[About this exercise] Output, word for word, the lines of this listing that fall between the line with "live (fun s => camEdge" and the line with "(notes/assumptions/2). R169 and", counting both of those lines, and no others.
START Entries shown
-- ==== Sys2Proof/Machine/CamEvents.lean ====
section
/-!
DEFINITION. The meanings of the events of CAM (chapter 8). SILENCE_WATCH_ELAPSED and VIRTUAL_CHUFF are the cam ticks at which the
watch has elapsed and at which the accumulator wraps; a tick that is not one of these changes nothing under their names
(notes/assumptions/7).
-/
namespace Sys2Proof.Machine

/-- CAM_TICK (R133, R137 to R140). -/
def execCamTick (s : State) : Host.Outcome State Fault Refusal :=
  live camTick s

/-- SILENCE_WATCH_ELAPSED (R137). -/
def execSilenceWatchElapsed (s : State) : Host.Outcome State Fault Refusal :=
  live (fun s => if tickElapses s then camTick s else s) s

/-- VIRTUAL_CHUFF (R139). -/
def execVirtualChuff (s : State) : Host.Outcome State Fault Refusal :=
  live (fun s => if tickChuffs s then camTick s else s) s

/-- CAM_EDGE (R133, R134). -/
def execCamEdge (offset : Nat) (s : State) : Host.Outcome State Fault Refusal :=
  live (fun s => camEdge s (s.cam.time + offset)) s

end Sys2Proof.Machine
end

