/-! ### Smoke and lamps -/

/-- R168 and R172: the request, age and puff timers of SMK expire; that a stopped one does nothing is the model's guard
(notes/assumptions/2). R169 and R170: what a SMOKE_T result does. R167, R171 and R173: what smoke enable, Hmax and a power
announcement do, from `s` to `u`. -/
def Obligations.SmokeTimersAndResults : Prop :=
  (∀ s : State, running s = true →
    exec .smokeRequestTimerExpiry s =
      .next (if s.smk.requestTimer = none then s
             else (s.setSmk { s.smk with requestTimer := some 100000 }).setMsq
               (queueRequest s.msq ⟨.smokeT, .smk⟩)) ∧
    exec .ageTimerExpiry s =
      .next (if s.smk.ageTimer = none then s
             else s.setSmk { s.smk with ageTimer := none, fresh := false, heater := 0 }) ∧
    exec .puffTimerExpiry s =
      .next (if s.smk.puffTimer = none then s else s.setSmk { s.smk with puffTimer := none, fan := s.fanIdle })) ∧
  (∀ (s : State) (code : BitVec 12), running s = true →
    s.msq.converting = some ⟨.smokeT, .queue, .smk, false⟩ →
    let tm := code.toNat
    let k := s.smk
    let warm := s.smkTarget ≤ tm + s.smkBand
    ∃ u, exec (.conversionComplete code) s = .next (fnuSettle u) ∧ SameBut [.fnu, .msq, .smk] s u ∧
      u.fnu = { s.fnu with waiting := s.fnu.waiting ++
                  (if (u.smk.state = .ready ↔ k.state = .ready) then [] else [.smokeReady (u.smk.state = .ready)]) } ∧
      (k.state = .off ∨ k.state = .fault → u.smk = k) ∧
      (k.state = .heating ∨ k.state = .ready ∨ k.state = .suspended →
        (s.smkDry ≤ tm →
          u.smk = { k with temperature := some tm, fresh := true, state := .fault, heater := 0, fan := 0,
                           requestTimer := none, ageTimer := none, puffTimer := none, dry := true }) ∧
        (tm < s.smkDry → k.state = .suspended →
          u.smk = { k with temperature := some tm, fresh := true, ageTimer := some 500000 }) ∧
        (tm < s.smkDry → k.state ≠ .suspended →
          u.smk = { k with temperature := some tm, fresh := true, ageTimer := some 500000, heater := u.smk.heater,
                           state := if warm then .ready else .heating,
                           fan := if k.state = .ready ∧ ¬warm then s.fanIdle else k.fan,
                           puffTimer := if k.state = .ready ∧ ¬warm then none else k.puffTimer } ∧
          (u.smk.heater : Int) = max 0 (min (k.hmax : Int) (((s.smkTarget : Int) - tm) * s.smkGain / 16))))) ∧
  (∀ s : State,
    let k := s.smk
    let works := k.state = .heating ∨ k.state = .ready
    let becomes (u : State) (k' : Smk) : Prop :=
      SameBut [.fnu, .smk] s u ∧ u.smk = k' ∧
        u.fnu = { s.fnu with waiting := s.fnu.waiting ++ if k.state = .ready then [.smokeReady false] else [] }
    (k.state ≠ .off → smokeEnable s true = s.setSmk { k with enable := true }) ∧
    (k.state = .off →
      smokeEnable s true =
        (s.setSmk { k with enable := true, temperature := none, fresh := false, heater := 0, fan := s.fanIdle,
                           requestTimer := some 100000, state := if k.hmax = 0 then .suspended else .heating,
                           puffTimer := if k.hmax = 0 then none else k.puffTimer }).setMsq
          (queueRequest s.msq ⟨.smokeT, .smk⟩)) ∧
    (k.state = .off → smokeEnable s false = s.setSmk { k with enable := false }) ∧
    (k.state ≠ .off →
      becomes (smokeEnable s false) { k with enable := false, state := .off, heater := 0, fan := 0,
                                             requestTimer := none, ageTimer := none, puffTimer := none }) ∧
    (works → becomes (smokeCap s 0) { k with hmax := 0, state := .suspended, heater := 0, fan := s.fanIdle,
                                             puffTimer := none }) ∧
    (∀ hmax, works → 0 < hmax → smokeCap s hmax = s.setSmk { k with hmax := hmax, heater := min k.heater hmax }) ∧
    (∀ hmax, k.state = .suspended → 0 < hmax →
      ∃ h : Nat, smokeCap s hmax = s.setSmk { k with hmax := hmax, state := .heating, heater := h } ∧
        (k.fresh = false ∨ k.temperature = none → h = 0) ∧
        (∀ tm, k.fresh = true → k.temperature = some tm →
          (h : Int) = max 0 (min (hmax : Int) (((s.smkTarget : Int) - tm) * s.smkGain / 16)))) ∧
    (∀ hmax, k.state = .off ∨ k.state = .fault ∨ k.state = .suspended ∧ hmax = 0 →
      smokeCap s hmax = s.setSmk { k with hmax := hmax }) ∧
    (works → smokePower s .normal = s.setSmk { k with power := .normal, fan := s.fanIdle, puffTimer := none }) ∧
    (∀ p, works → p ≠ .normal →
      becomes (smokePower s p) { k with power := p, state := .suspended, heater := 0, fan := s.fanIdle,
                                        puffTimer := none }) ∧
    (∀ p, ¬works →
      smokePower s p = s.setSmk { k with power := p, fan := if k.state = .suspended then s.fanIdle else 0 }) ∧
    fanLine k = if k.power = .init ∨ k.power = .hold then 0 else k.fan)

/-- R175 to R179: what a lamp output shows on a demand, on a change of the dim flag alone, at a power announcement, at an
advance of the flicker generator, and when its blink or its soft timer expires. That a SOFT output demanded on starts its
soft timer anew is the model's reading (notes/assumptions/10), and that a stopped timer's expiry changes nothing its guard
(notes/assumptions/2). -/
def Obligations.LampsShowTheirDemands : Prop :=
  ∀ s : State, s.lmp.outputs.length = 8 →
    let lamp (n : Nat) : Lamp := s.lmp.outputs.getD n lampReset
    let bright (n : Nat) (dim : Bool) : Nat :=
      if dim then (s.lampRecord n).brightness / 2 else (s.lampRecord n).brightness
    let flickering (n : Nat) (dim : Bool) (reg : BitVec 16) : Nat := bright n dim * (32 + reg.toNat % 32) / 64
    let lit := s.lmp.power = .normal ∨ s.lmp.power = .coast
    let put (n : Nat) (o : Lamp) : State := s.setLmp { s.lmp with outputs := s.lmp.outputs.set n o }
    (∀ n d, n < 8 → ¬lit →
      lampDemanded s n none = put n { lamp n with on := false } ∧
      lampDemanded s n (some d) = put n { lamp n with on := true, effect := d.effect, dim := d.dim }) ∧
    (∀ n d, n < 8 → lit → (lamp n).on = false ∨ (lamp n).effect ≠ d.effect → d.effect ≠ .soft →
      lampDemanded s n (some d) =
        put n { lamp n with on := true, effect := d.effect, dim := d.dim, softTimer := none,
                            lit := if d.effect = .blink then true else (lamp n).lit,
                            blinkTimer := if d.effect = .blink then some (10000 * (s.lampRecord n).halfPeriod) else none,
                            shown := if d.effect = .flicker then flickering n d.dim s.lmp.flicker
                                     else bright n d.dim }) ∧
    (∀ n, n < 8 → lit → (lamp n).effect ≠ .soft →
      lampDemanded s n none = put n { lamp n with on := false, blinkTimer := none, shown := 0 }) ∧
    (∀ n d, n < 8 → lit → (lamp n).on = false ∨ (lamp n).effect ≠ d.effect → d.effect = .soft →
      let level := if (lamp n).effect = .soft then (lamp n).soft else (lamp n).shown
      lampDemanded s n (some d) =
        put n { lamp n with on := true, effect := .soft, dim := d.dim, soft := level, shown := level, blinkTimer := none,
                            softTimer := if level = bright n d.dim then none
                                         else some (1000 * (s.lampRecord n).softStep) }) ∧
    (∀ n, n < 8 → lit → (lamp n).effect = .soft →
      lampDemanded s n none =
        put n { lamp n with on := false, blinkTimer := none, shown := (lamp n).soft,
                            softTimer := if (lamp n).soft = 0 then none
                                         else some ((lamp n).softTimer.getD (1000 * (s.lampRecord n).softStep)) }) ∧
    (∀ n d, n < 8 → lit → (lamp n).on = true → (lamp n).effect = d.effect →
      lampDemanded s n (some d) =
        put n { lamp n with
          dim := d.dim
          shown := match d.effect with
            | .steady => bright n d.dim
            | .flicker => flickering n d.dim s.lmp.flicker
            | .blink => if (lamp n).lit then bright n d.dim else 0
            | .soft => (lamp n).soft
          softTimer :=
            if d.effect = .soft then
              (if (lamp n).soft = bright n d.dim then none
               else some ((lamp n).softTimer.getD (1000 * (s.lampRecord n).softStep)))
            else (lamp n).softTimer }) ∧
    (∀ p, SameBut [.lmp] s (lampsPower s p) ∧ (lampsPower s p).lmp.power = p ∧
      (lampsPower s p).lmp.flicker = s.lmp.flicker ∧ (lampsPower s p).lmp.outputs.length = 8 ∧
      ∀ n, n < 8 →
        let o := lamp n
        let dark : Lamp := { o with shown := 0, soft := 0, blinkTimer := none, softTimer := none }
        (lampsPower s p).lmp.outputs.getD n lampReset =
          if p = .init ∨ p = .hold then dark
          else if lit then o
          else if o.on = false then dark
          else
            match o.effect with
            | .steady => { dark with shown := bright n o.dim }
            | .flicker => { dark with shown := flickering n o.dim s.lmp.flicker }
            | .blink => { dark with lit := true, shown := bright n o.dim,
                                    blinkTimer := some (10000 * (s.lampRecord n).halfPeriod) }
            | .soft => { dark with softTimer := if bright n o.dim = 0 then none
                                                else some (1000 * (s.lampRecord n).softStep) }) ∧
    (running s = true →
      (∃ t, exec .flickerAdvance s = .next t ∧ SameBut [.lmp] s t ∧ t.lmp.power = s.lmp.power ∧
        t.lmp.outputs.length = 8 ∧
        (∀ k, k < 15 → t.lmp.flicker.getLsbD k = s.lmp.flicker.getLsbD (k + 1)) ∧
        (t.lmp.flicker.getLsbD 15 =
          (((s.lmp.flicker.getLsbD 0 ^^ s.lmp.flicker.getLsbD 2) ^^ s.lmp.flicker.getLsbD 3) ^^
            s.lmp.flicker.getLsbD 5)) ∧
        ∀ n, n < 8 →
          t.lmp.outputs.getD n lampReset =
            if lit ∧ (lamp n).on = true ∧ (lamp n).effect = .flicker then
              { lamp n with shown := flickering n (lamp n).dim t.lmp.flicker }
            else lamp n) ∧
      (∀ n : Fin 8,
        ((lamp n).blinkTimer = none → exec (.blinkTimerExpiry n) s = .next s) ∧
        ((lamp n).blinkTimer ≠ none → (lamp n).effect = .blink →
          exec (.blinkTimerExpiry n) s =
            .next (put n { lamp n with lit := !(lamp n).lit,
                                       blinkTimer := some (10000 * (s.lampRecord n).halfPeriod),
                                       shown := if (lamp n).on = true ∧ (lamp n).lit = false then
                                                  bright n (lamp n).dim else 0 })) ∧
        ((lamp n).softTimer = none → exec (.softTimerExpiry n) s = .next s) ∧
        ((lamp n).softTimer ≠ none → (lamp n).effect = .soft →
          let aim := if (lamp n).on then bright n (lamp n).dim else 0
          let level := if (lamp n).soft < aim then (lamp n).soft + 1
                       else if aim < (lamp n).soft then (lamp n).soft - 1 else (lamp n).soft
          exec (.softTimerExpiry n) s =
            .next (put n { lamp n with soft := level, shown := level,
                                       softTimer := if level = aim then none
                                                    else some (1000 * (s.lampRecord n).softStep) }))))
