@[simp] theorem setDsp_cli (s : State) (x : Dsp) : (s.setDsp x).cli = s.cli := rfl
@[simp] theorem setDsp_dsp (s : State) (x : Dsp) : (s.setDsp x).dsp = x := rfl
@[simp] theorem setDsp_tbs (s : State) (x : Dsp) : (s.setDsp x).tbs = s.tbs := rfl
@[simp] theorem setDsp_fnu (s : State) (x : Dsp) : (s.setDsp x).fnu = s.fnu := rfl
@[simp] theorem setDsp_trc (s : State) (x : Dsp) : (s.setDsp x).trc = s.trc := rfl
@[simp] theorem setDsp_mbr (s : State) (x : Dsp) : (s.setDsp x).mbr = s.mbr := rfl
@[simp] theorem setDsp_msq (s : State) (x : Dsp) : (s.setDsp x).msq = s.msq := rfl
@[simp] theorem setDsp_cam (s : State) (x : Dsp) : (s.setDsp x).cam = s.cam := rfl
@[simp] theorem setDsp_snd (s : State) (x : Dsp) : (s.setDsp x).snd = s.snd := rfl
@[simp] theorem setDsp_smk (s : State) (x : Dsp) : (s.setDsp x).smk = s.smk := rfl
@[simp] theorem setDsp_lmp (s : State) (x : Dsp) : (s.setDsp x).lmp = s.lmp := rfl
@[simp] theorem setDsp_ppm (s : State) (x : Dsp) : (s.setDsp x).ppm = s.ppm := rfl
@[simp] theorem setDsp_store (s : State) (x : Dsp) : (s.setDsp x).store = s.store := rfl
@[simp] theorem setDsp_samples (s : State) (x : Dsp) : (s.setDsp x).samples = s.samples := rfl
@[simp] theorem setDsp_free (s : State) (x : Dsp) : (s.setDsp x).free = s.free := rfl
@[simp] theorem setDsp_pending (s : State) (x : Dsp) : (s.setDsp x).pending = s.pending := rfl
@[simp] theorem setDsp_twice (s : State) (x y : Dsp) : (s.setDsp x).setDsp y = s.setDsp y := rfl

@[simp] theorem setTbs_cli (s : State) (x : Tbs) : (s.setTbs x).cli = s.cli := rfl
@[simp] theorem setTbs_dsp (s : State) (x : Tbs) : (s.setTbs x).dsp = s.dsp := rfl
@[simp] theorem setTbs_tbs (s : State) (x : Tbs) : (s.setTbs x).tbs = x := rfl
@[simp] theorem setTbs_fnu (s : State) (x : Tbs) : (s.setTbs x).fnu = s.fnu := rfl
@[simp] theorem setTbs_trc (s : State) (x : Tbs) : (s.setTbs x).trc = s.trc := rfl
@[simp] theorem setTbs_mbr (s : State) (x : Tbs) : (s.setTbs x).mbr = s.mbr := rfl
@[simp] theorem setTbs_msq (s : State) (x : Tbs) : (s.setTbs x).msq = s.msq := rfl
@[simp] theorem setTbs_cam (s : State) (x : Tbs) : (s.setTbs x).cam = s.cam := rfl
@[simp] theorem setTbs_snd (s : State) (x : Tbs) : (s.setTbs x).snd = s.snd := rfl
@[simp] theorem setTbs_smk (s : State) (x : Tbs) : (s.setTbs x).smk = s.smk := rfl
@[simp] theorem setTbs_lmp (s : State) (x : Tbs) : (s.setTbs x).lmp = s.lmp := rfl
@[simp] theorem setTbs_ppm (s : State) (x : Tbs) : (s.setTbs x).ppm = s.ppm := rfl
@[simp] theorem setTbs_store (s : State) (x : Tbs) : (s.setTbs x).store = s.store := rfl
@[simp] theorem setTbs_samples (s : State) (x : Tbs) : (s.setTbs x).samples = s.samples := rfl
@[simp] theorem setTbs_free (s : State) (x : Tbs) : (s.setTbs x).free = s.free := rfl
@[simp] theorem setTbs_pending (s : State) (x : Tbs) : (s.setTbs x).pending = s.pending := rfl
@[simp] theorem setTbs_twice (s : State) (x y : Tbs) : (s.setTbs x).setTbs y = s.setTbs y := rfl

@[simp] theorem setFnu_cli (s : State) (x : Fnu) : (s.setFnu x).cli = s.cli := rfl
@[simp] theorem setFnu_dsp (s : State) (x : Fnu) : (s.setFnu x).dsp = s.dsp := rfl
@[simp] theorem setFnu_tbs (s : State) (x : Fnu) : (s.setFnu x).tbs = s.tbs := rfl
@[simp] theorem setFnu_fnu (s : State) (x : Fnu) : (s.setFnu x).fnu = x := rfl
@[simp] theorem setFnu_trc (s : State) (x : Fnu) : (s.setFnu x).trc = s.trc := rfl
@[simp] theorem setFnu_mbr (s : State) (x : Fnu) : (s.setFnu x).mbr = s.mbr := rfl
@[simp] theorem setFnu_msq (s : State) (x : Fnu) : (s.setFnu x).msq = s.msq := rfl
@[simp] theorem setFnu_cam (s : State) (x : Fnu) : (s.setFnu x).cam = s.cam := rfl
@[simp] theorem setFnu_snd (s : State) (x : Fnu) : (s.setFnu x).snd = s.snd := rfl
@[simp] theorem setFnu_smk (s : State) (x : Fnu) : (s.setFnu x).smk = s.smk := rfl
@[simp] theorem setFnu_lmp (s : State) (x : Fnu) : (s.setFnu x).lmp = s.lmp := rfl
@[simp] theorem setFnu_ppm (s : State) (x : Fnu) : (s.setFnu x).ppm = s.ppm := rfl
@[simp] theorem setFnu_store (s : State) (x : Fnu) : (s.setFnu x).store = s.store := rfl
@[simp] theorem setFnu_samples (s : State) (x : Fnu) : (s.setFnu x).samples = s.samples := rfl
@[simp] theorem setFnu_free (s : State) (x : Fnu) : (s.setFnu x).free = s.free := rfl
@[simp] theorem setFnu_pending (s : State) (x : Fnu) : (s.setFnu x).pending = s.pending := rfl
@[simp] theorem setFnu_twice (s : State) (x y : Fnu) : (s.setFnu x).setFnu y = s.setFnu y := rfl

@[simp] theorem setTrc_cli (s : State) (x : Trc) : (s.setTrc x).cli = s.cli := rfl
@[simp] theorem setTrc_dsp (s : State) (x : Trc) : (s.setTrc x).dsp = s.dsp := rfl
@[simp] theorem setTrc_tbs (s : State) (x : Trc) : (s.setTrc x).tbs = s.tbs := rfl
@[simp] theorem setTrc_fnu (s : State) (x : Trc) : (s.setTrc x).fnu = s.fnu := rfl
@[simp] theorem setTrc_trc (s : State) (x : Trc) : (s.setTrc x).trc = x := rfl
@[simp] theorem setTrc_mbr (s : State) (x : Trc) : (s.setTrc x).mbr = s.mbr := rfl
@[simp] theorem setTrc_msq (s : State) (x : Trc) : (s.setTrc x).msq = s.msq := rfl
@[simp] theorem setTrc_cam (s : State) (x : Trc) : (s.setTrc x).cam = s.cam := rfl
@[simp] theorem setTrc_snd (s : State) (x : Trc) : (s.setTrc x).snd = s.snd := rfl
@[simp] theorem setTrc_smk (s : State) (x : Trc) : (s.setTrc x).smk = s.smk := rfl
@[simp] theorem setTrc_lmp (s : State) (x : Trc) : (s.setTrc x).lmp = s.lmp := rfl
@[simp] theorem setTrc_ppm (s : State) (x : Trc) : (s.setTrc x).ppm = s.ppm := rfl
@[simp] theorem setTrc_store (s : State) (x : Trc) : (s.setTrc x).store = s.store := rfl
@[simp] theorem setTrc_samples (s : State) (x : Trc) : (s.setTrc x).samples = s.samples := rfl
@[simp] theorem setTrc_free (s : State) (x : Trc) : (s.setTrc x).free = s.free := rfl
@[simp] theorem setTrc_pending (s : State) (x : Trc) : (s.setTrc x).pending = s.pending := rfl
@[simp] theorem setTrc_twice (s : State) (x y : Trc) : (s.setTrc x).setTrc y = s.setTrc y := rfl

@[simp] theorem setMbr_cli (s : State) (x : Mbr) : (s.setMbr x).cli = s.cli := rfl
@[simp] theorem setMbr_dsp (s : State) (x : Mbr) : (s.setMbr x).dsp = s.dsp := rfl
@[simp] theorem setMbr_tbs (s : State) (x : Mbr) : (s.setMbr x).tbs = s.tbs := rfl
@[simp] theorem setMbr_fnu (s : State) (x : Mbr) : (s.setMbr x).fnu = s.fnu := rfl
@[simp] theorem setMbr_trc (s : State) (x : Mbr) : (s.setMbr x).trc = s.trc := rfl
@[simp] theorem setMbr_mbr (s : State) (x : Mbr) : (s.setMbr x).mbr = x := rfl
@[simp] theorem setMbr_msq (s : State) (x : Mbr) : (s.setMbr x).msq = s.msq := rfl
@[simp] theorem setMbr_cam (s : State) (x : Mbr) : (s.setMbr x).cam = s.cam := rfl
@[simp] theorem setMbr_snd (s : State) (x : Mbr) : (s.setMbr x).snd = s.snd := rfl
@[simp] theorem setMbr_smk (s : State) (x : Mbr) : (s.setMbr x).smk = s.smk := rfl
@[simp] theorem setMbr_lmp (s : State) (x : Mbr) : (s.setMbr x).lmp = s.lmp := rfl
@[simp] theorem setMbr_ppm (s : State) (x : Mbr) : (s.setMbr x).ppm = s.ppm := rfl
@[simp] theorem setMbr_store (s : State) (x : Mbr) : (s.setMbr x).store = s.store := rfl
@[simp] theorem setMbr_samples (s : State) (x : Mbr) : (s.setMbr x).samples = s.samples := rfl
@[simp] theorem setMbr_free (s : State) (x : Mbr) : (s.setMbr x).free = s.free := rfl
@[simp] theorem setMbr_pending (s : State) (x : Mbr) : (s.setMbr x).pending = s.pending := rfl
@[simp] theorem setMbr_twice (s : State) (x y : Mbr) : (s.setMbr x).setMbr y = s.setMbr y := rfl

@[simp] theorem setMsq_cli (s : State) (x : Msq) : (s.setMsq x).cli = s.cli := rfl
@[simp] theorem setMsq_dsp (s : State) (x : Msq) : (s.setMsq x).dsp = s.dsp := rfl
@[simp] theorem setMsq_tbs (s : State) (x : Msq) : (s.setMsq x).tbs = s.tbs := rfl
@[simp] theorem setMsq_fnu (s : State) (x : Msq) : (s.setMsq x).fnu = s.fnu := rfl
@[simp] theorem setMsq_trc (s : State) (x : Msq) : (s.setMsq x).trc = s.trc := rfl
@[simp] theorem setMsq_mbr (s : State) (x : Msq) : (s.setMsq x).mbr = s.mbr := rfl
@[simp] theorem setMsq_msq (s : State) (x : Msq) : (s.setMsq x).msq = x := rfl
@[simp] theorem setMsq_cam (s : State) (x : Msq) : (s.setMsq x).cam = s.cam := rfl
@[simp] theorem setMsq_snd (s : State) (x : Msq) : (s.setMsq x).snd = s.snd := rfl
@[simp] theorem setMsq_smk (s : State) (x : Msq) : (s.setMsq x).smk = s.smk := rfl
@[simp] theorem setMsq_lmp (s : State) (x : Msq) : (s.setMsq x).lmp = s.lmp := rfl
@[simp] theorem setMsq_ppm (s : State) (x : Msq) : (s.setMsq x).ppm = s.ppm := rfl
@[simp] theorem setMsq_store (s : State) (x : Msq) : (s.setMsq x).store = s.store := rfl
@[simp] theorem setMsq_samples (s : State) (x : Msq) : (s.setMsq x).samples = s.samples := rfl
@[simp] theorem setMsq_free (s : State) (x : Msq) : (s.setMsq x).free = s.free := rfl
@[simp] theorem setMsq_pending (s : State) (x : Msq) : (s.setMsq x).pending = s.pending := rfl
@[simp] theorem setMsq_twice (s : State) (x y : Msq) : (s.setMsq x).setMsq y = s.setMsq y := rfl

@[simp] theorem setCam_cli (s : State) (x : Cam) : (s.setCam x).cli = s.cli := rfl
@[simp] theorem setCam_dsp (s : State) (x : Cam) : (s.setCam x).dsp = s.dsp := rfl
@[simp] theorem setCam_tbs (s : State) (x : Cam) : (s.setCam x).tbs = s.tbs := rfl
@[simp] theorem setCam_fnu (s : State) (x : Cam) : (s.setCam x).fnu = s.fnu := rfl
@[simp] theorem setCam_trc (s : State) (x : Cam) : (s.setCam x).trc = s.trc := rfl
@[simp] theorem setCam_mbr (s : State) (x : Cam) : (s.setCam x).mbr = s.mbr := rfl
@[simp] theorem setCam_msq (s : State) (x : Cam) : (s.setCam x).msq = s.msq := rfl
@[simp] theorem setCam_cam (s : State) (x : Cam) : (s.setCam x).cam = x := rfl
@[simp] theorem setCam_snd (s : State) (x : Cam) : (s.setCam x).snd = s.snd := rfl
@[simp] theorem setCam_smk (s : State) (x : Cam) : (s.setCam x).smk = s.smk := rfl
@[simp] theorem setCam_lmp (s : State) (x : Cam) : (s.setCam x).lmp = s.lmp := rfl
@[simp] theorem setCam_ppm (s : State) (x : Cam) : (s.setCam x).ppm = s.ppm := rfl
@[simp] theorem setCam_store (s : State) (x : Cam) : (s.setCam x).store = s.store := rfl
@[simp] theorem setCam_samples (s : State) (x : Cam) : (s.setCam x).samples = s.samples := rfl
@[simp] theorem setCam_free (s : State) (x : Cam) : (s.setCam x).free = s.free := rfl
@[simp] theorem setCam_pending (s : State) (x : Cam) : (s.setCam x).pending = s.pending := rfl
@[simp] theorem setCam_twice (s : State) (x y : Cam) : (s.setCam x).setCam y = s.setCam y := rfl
END Entries shown
[Written solution]
  live (fun s => camEdge s (s.cam.time + offset)) s

end Sys2Proof.Machine
end

/-! ### Smoke and lamps -/

/-- R168 and R172: the request, age and puff timers of SMK expire; that a stopped one does nothing is the model's guard
(notes/assumptions/2). R169 and R170: what a SMOKE_T result does. R167, R171 and R173: what smoke enable, Hmax and a power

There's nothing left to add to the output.